-- ==== Sys2Proof/Machine/TextRenderer.lean ====
section
/-!
DEFINITION. TextRenderer's operation, `DRAWSTR` (44_text_renderer.md R72).
-/

namespace Sys2Proof.Machine

/-- `DRAWSTR startPage, startColumn, text` (R72): one glyph per character at the text cursor. -/
def execDrawstr (page column : Byte) (text : List Byte) (s : State) : Outcome :=
  s.request (s.eng.startDrawstr page column text)

end Sys2Proof.Machine
end

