-- ==== Sys2Proof/Tests/Slice0.lean ====
section
/-!
SUPPORT. The model's own tests. Expected results are those of 95_test_vectors.md, or worked out by hand from
the encoding tables of 30_encoding.md; each test names its source. At the end, for every statement with
hypotheses, a concrete state and operands that meet them.
-/

open Sys2Proof Sys2Proof.Machine

namespace Slice0

/-! ## Small states -/

/-- 95_test_vectors.md: a font of 0x22 entries whose only lit one is `'A'`. -/
def fontA : List GlyphRow :=
  List.replicate 0x21 #v[0#8, 0#8, 0#8, 0#8, 0#8] ++ [#v[0x7E#8, 0x11#8, 0x11#8, 0x11#8, 0x7E#8]]

/-- The upper half of the expanded `'A'` (95_test_vectors.md S3). -/
def u : List Byte := [0xFC#8, 0xFC#8, 0x03#8, 0x03#8, 0x03#8, 0x03#8, 0x03#8, 0x03#8, 0xFC#8, 0xFC#8]

/-- The lower half of the expanded `'A'` (S3). -/
def l : List Byte := [0x3F#8, 0x3F#8, 0x03#8, 0x03#8, 0x03#8, 0x03#8, 0x03#8, 0x03#8, 0x3F#8, 0x3F#8]

/-- A target in horizontal mode with the cursor at `(p, c)`. -/
def targetAt (p : BitVec 3) (c : BitVec 7) : Target :=
  { page := p, col := c, mode := .horiz, pend := none, power := 0, g := [] }

/-- An idle engine beside such a target. -/
def readyAt (p : BitVec 3) (c : BitVec 7) : State :=
  { State.reset with target := some (targetAt p c), font := fontA }

/-- The ready target of 95_test_vectors.md, but for its GDDRAM, which nothing has written. -/
def ready : State := readyAt 0#3 0#7

/-- The transactions issued from a state whose trace is empty, the unanswered one among them (R21). -/
def txns : Outcome → List Txn
  | .next s => s.trace.map Prod.fst
  | _ => []

/-- The status word and the target's cursor at the end. -/
def endOf : Outcome → Option (BitVec 4 × Option (BitVec 3 × BitVec 7))
  | .next s => some (s.status.word, s.target.map (fun t => (t.page, t.col)))
  | _ => none

/-- `n` cells of page `p` from column `c` on. -/
def cells (p : BitVec 3) (c n : Nat) : Outcome → List (Option Byte)
  | .next s => (List.range n).map (fun k => s.target.map (fun t => t.cell p (BitVec.ofNat 7 (c + k))))
  | _ => []

/-- What has been stored in the target's GDDRAM since power-on. -/
def stored : Outcome → Option Memory
  | .next s => s.target.map Target.g
  | _ => none

/-- The target's mode and awaited argument at the end. -/
def modeOf : Outcome → Option (Mode × Option Byte)
  | .next s => s.target.map (fun t => (t.mode, t.pend))
  | _ => none

/-- `[1, 2, ..., n]`. -/
def upTo (n : Nat) : List Byte := (List.range n).map (fun k => BitVec.ofNat 8 (k + 1))

/-! ## WellFormed refuses what no header can carry (30_encoding.md R42, R43) -/

theorem test_wf_write_too_long : (Instr.write 0#8 0#8 (List.replicate 4096 0#8)).wellFormed = false := by
  simp only [Instr.wellFormed, List.length_replicate]; decide

theorem test_wf_drawstr_too_long : (Instr.drawstr 0#8 0#8 (List.replicate 4096 0x41#8)).wellFormed = false := by
  simp only [Instr.wellFormed, List.length_replicate]; decide

theorem test_wf_icon_length :
    (Instr.drawicon 0#8 0#8 (List.replicate 31 0#8)).wellFormed = false ∧
    (Instr.drawicon 0#8 0#8 (List.replicate 33 0#8)).wellFormed = false := by decide

theorem test_wf_image_length :
    (Instr.drawimg 0#8 0#8 (List.replicate 383 0#8)).wellFormed = false ∧
    (Instr.drawimg 0#8 0#8 (List.replicate 385 0#8)).wellFormed = false := by
  simp only [Instr.wellFormed, List.length_replicate]; decide

theorem test_wf_largest : (Instr.write 255#8 255#8 (List.replicate 4095 0#8)).wellFormed = true ∧
    (Instr.drawstr 0#8 0#8 (List.replicate 4095 0x41#8)).wellFormed = true := by
  simp only [Instr.wellFormed, List.length_replicate]; decide

/-! ## Words written out from the encoding tables (R40, R41, R43; V1, V32) -/

theorem test_dec_init : decode (.request 0x00000000#32 []) = .ok (.init, []) := by decide
/-- V32: `SETPOS 9, 72`. -/
theorem test_dec_setpos : decode (.request 0x10000948#32 []) = .ok (.setpos 9#8 72#8, []) := by decide
/-- V7: `WRITE 1, 120` with 12 bytes, and a byte that is not taken. -/
theorem test_dec_write : decode (.request 0x200C0178#32 (upTo 12 ++ [0xEE#8])) =
    .ok (.write 1#8 120#8 (upTo 12), [0xEE#8]) := by decide
/-- V13: integer source. -/
theorem test_dec_drawglyph :
    decode (.request 0x30010205#32 [0x11#8, 0x22#8]) = .ok (.drawglyph 2#8 5#8 1#12 0x11#8, [0x22#8]) := by decide
/-- V32: the largest tag still decodes. -/
theorem test_dec_drawglyph_tag :
    decode (.request 0x3FFF0000#32 [0#8]) = .ok (.drawglyph 0#8 0#8 4095#12 0#8, []) := by decide
/-- P2: `DRAWSTR 0, 99, "AAA"`. -/
theorem test_dec_drawstr : decode (.request 0x40030063#32 [0x41#8, 0x41#8, 0x41#8]) =
    .ok (.drawstr 0#8 99#8 [0x41#8, 0x41#8, 0x41#8], []) := by decide
/-- V19: `DRAWICON 2, 116`. -/
theorem test_dec_drawicon : decode (.request 0x50200274#32 (upTo 32)) = .ok (.drawicon 2#8 116#8 (upTo 32), []) := by
  decide
/-- V20: `DRAWIMG 5, 100`. -/
theorem test_dec_drawimg : decode (.request 0x61800564#32 (upTo 384)) = .ok (.drawimg 5#8 100#8 (upTo 384), []) := by
  decide +kernel
theorem test_dec_clear : decode (.request 0x70000000#32 []) = .ok (.clear, []) := by decide
/-- R40: `10110ppp`. -/
theorem test_dec_setpage : decode (.command [0b10110101#8]) = .ok (.setpage 5#3, []) := by decide
/-- R40: `0000llll`. -/
theorem test_dec_setcollo : decode (.command [0b00001010#8, 0x11#8]) = .ok (.setcollo 10#4, [0x11#8]) := by decide
/-- R40: `0001hhhh`. -/
theorem test_dec_setcolhi : decode (.command [0b00011100#8]) = .ok (.setcolhi 12#4, []) := by decide
theorem test_dec_initAE : decode (.command [0xAE#8]) = .ok (.initAE, []) := by decide
theorem test_dec_initD5 : decode (.command [0xD5#8, 0x80#8]) = .ok (.initD5 0x80#8, []) := by decide
theorem test_dec_initA8 : decode (.command [0xA8#8, 0x3F#8]) = .ok (.initA8 0x3F#8, []) := by decide
theorem test_dec_initD3 : decode (.command [0xD3#8, 0x00#8]) = .ok (.initD3 0x00#8, []) := by decide
theorem test_dec_init40 : decode (.command [0x40#8]) = .ok (.init40, []) := by decide
theorem test_dec_init8D : decode (.command [0x8D#8, 0x14#8]) = .ok (.init8D 0x14#8, []) := by decide
theorem test_dec_init20 : decode (.command [0x20#8, 0x00#8]) = .ok (.init20 0x00#8, []) := by decide
theorem test_dec_initA1 : decode (.command [0xA1#8]) = .ok (.initA1, []) := by decide
theorem test_dec_initC8 : decode (.command [0xC8#8]) = .ok (.initC8, []) := by decide
theorem test_dec_initDA : decode (.command [0xDA#8, 0x12#8]) = .ok (.initDA 0x12#8, []) := by decide
theorem test_dec_init81 : decode (.command [0x81#8, 0xCF#8]) = .ok (.init81 0xCF#8, []) := by decide
theorem test_dec_initD9 : decode (.command [0xD9#8, 0xF1#8]) = .ok (.initD9 0xF1#8, []) := by decide
theorem test_dec_initDB : decode (.command [0xDB#8, 0x40#8]) = .ok (.initDB 0x40#8, []) := by decide
theorem test_dec_initA4 : decode (.command [0xA4#8]) = .ok (.initA4, []) := by decide
theorem test_dec_initA6 : decode (.command [0xA6#8]) = .ok (.initA6, []) := by decide
theorem test_dec_initAF : decode (.command [0xAF#8]) = .ok (.initAF, []) := by decide

/-- V32: every header the table calls illegal. -/
theorem test_dec_illegal :
    [0x00000001#32, 0x10010000#32, 0x000109C8#32, 0x50000000#32, 0x501F0000#32, 0x50210000#32, 0x60000000#32,
      0x61810000#32, 0x70000100#32, 0x80000000#32, 0xFFFFFFFF#32].map (fun h => decode (.request h [])) =
      List.replicate 11 (.error .illegalRequest) := by decide

/-- R41, R48: a byte of no row, an argument that is missing, a payload that is short. -/
theorem test_dec_rejects :
    decode (.command [0xFF#8]) = .error .refusedByte ∧ decode (.command [0x81#8]) = .error .argumentMissing ∧
    decode (.command []) = .error .noByte ∧ decode (.request 0x20010000#32 []) = .error .payloadShort := by decide

/-- No two rows of the opcode table share a word. -/
theorem test_rows_disjoint :
    requestRows.Pairwise (fun a b => a.disjoint b = true) ∧ commandRows.Pairwise (fun a b => a.disjoint b = true) := by
  decide

/-- R50. -/
theorem test_text : (Instr.setpos 9#8 200#8).text = some "SETPOS 9, 200" := by decide

/-! ## One operation each (95_test_vectors.md) -/

/-- S2: `SETPOS 9, 200`. -/
theorem test_setpos : txns (exec (.setpos 9#8 200#8) ready) = [.cmd 0xB1#8, .cmd 0x08#8, .cmd 0x1C#8] ∧
    endOf (exec (.setpos 9#8 200#8) ready) = some (0#4, some (1#3, 72#7)) := by decide

/-- V2: the three commands, one after the other, from `(5, 0x35)`. -/
theorem test_setpage : endOf (exec (.setpage 1#3) (readyAt 5#3 0x35#7)) = some (0#4, some (1#3, 0x35#7)) := by decide
theorem test_setcollo : endOf (exec (.setcollo 8#4) (readyAt 1#3 0x35#7)) = some (0#4, some (1#3, 0x38#7)) := by
  decide
theorem test_setcolhi : endOf (exec (.setcolhi 0xC#4) (readyAt 1#3 0x38#7)) = some (0#4, some (1#3, 0x48#7)) := by
  decide

/-- V3: the post-increment at the end of a page and of the GDDRAM. -/
theorem test_data_page_end :
    ((targetAt 2#3 127#7).apply (.data [0xAA#8])).map (fun t => (t.page, t.col, t.cell 2#3 127#7)) =
    some (3#3, 0#7, 0xAA#8) := by decide
theorem test_data_last_cell :
    ((targetAt 7#3 127#7).apply (.data [0x55#8])).map (fun t => (t.page, t.col, t.cell 7#3 127#7)) =
    some (0#3, 0#7, 0x55#8) := by decide

/-- V8: a stream over the end of page 7. -/
theorem test_write_wraps : cells 7#3 120 8 (exec (.write 7#8 120#8 (upTo 16)) ready) = (upTo 8).map some ∧
    cells 0#3 0 8 (exec (.write 7#8 120#8 (upTo 16)) ready) = ((upTo 16).drop 8).map some ∧
    endOf (exec (.write 7#8 120#8 (upTo 16)) ready) = some (0#4, some (0#3, 8#7)) := by decide +kernel

/-- V9: an empty `WRITE`. -/
theorem test_write_empty : txns (exec (.write 0#8 0#8 []) ready) = [] ∧
    endOf (exec (.write 0#8 0#8 []) ready) = some (0b0010#4, some (0#3, 0#7)) := by decide

/-- V4, S3: bit doubling and the expansion of `'A'`. -/
theorem test_expand : dbl4 0xA#4 = 0xCC#8 ∧
    (glyphRow fontA (some (.char 0x41#8))).map (fun r => ((upperBytes r).toList, (lowerBytes r).toList)) =
      some (u, l) := by decide

/-- V14: a glyph over column 127. -/
theorem test_drawglyph : txns (exec (.drawglyph 0#8 120#8 0#12 0x41#8) ready) =
      [.cmd 0xB0#8, .cmd 0x08#8, .cmd 0x17#8, .data u, .cmd 0xB1#8, .cmd 0x08#8, .cmd 0x17#8, .data l] ∧
    cells 1#3 0 2 (exec (.drawglyph 0#8 120#8 0#12 0x41#8) ready) = [some 0xFC#8, some 0xFC#8] ∧
    endOf (exec (.drawglyph 0#8 120#8 0#12 0x41#8) ready) = some (0#4, some (2#3, 2#7)) := by decide +kernel

/-- V21 (a), (b): a tag of neither source, a code below the table. -/
theorem test_drawglyph_faults :
    endOf (exec (.drawglyph 0#8 0#8 2#12 0x41#8) ready) = some (0b0001#4, some (0#3, 0#7)) ∧
    endOf (exec (.drawglyph 0#8 0#8 0#12 0x1F#8) ready) = some (0b0001#4, some (0#3, 0#7)) := by decide

/-- V16: two characters per line. -/
theorem test_drawstr_wraps : txns (exec (.drawstr 1#8 99#8 (List.replicate 3 0x41#8)) ready) =
    [.cmd 0xB1#8, .cmd 0x03#8, .cmd 0x16#8, .data u, .cmd 0xB2#8, .cmd 0x03#8, .cmd 0x16#8, .data l,
     .cmd 0xB1#8, .cmd 0x0E#8, .cmd 0x16#8, .data u, .cmd 0xB2#8, .cmd 0x0E#8, .cmd 0x16#8, .data l,
     .cmd 0xB3#8, .cmd 0x03#8, .cmd 0x16#8, .data u, .cmd 0xB4#8, .cmd 0x03#8, .cmd 0x16#8, .data l] := by
  decide +kernel

/-- V27: a fault in the middle of a string. -/
theorem test_drawstr_fault : (txns (exec (.drawstr 0#8 0#8 [0x41#8, 0x01#8, 0x41#8]) ready)).length = 8 ∧
    endOf (exec (.drawstr 0#8 0#8 [0x41#8, 0x01#8, 0x41#8]) ready) = some (0b0001#4, some (1#3, 10#7)) := by
  decide +kernel

/-- The icon of V19. -/
def icon : List Byte :=
  List.replicate 8 0x11#8 ++ List.replicate 8 0x22#8 ++ List.replicate 8 0x33#8 ++ List.replicate 8 0x44#8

---

Beginning with the line that holds "0xB1#8, .cmd 0x0E#8, .cmd", please give again each line exactly until the records end, and include that final line.

— RESPONSE AREA —
     .cmd 0xB1#8, .cmd 0x0E#8, .cmd 0x16#8, .data u, .cmd 0xB2#8, .cmd 0x0E#8, .cmd 0x16#8, .data l,
     .cmd 0xB3#8, .cmd 0x03#8, .cmd 0x16#8, .data u, .cmd 0xB4#8, .cmd 0x03#8, .cmd 0x16#8, .data l] := by
  decide +kernel

/-- V27: a fault in the middle of a string. -/
theorem test_drawstr_fault : (txns (exec (.drawstr 0#8 0#8 [0x41#8, 0x01#8, 0x41#8]) ready)).length = 8 ∧
    endOf (exec (.drawstr 0#8 0#8 [0x41#8, 0x01#8, 0x41#8]) ready) = some (0b0001#4, some (1#3, 10#7)) := by
  decide +kernel

/-- The icon of V19. -/
def icon : List Byte :=
  List.replicate 8 0x11#8 ++ List.replicate 8 0x22#8 ++ List.replicate 8 0x33#8 ++ List.replicate 8 0x44#8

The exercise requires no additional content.